When Gloucester returned from France he accused his uncle of trying to usurp his position, and in October 1425 the two men confronted each other on London Bridge, Beaufort with some of his armed retainers and Gloucester with a posse of armed men drawn from the city and the inns of court. Intermediaries prevented the spilling of blood, but Gloucester claimed a victory, which was why he ostentatiously rode through the streets of London days later with his nephew. Bedford did his best to resolve the family feud, and it was he who brought Henry, at the age of four, to Leicester in February 1426, to preside over the opening of parliament.

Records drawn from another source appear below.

-- ==== Sys2Proof/Machine/Alu.lean ====
section
/-! DEFINITION. The register and ALU instructions (42_alu.md). Statements run in the pseudocode's order, each on
the state the ones before it left (00_scope.md R6; decision D4, log entry 10). -/

namespace Sys2Proof.Machine

/-- LD Vx, kk (42_alu.md R100). -/
def execLdImm (x : Reg) (kk : Byte) (s : State) : Result := .next (s.setReg x kk)

/-- ADD Vx, kk: no flag (42_alu.md R102). -/
def execAddImm (x : Reg) (kk : Byte) (s : State) : Result := .next (s.setReg x (s.reg x + kk))

/-- LD Vx, Vy (42_alu.md R101). -/
def execLdReg (x y : Reg) (s : State) : Result := .next (s.setReg x (s.reg y))

/-- OR Vx, Vy (42_alu.md R103). -/
def execOrReg (x y : Reg) (s : State) : Result := .next (s.setReg x (s.reg x ||| s.reg y))

/-- AND Vx, Vy (42_alu.md R104); `P_AND_IS_OR` acts in the decoder (30_encoding.md R64). -/
def execAndReg (x y : Reg) (s : State) : Result := .next (s.setReg x (s.reg x &&& s.reg y))

/-- XOR Vx, Vy (42_alu.md R105). -/
def execXorReg (x y : Reg) (s : State) : Result := .next (s.setReg x (s.reg x ^^^ s.reg y))

/-- ADD Vx, Vy: the exact sum first, then VF := carry, then Vx (42_alu.md R106). -/
def execAddReg (x y : Reg) (s : State) : Result :=
  let sum := (s.reg x).toNat + (s.reg y).toNat
  .next ((s.setFlag (carryFlag sum)).setReg x (BitVec.ofNat 8 sum))

/-- SUB Vx, Vy: VF := Vx > Vy, then Vx := Vx − Vy on the registers after the VF write (42_alu.md R107). -/
def execSub (x y : Reg) (s : State) : Result :=
  let t := s.setFlag (greaterFlag (s.reg x) (s.reg y))
  .next (t.setReg x (t.reg x - t.reg y))

/-- SHR Vx: VF := bit 0, then Vx := Vx >> 1 on the register after the VF write (42_alu.md R109). -/
def execShr (x : Reg) (_pad : BitVec 4) (s : State) : Result :=
  let t := s.setFlag (lowBitFlag (s.reg x))
  .next (t.setReg x (t.reg x >>> 1))

/-- SUBN Vx, Vy: VF := Vy > Vx, then Vx := Vy − Vx on the registers after the VF write (42_alu.md R108). -/
def execSubn (x y : Reg) (s : State) : Result :=
  let t := s.setFlag (greaterFlag (s.reg y) (s.reg x))
  .next (t.setReg x (t.reg y - t.reg x))

/-- SHL Vx: VF := bit 7, then Vx := Vx << 1 on the register after the VF write (42_alu.md R110). -/
def execShl (x : Reg) (_pad : BitVec 4) (s : State) : Result :=
  let t := s.setFlag (highBitFlag (s.reg x))
  .next (t.setReg x (t.reg x <<< 1))

/-- RND Vx, kk: the step's random byte AND kk (42_alu.md R111; decision D19). -/
def execRnd (x : Reg) (kk : Byte) (s : State) : Result := .next (s.setReg x (s.rnd &&& kk))

end Sys2Proof.Machine
end

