-- ==== Sys2Proof/Machine/Dispatch.lean ====
section
/-! DEFINITION. From an instruction to its meaning: one arm per constructor (30_encoding.md R64). -/

namespace Sys2Proof.Machine

def exec (i : Instr) (s : State) : Host.Outcome State Fault Refusal :=
  match i with
  | .sys nnn => Sys2Proof.Machine.execSys nnn s
  | .cls pad => Sys2Proof.Machine.execCls pad s
  | .ret pad => Sys2Proof.Machine.execRet pad s
  | .jp nnn => Sys2Proof.Machine.execJp nnn s
  | .call nnn => Sys2Proof.Machine.execCall nnn s
  | .seImm x kk => Sys2Proof.Machine.execSeImm x kk s
  | .sneImm x kk => Sys2Proof.Machine.execSneImm x kk s
  | .seReg x y pad => Sys2Proof.Machine.execSeReg x y pad s
  | .ldImm x kk => Sys2Proof.Machine.execLdImm x kk s
  | .addImm x kk => Sys2Proof.Machine.execAddImm x kk s
  | .ldReg x y => Sys2Proof.Machine.execLdReg x y s
  | .orReg x y => Sys2Proof.Machine.execOrReg x y s
  | .andReg x y => Sys2Proof.Machine.execAndReg x y s
  | .xorReg x y => Sys2Proof.Machine.execXorReg x y s
  | .addReg x y => Sys2Proof.Machine.execAddReg x y s
  | .sub x y => Sys2Proof.Machine.execSub x y s
  | .shr x pad => Sys2Proof.Machine.execShr x pad s
  | .subn x y => Sys2Proof.Machine.execSubn x y s
  | .shl x pad => Sys2Proof.Machine.execShl x pad s
  | .sneReg x y pad => Sys2Proof.Machine.execSneReg x y pad s
  | .ldI nnn => Sys2Proof.Machine.execLdI nnn s
  | .jpV0 nnn => Sys2Proof.Machine.execJpV0 nnn s
  | .rnd x kk => Sys2Proof.Machine.execRnd x kk s
  | .drw x y n => Sys2Proof.Machine.execDrw x y n s
  | .skp x pad => Sys2Proof.Machine.execSkp x pad s
  | .sknp x pad => Sys2Proof.Machine.execSknp x pad s
  | .ldVxDt x => Sys2Proof.Machine.execLdVxDt x s
  | .ldVxK x => Sys2Proof.Machine.execLdVxK x s
  | .ldDtVx x => Sys2Proof.Machine.execLdDtVx x s
  | .ldStVx x => Sys2Proof.Machine.execLdStVx x s
  | .addI x => Sys2Proof.Machine.execAddI x s
  | .ldF x => Sys2Proof.Machine.execLdF x s
  | .ldB x => Sys2Proof.Machine.execLdB x s
  | .ldMemVx x => Sys2Proof.Machine.execLdMemVx x s
  | .ldVxMem x => Sys2Proof.Machine.execLdVxMem x s

end Sys2Proof.Machine
end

In France there was political stalemate. The English and
their Burgundian allies controlled the country north of the Loire, while the dauphin, now recognized by his followers as Charles VII, ruled south of the Loire. Neither rival king had been crowned at Rheims, which lay within the English sphere of influence, and so was not recognized as the divinely consecrated monarch. Military action had not changed the situation since Henry V’s death when, in 1428, Bedford laid siege to Orleans. That was when one of the most remarkable events in history occurred. A 17-year-old peasant girl from a village in eastern France gained an audience with Charles at Chinon and convinced him that she had been selected by God to lead his armies to victory against the English. Joan of Arc had an aura about her that inspired Charles and his nobles to believe that she really did hear angelic voices and might be the saviour of the nation. She was provided with a horse and armour and accompanied an army sent to raise the siege. The siege of Orleans was successfully raised, and, emboldened by this victory, Charles broke through English lines to travel to Rheims, where he was crowned on 17 July 1429.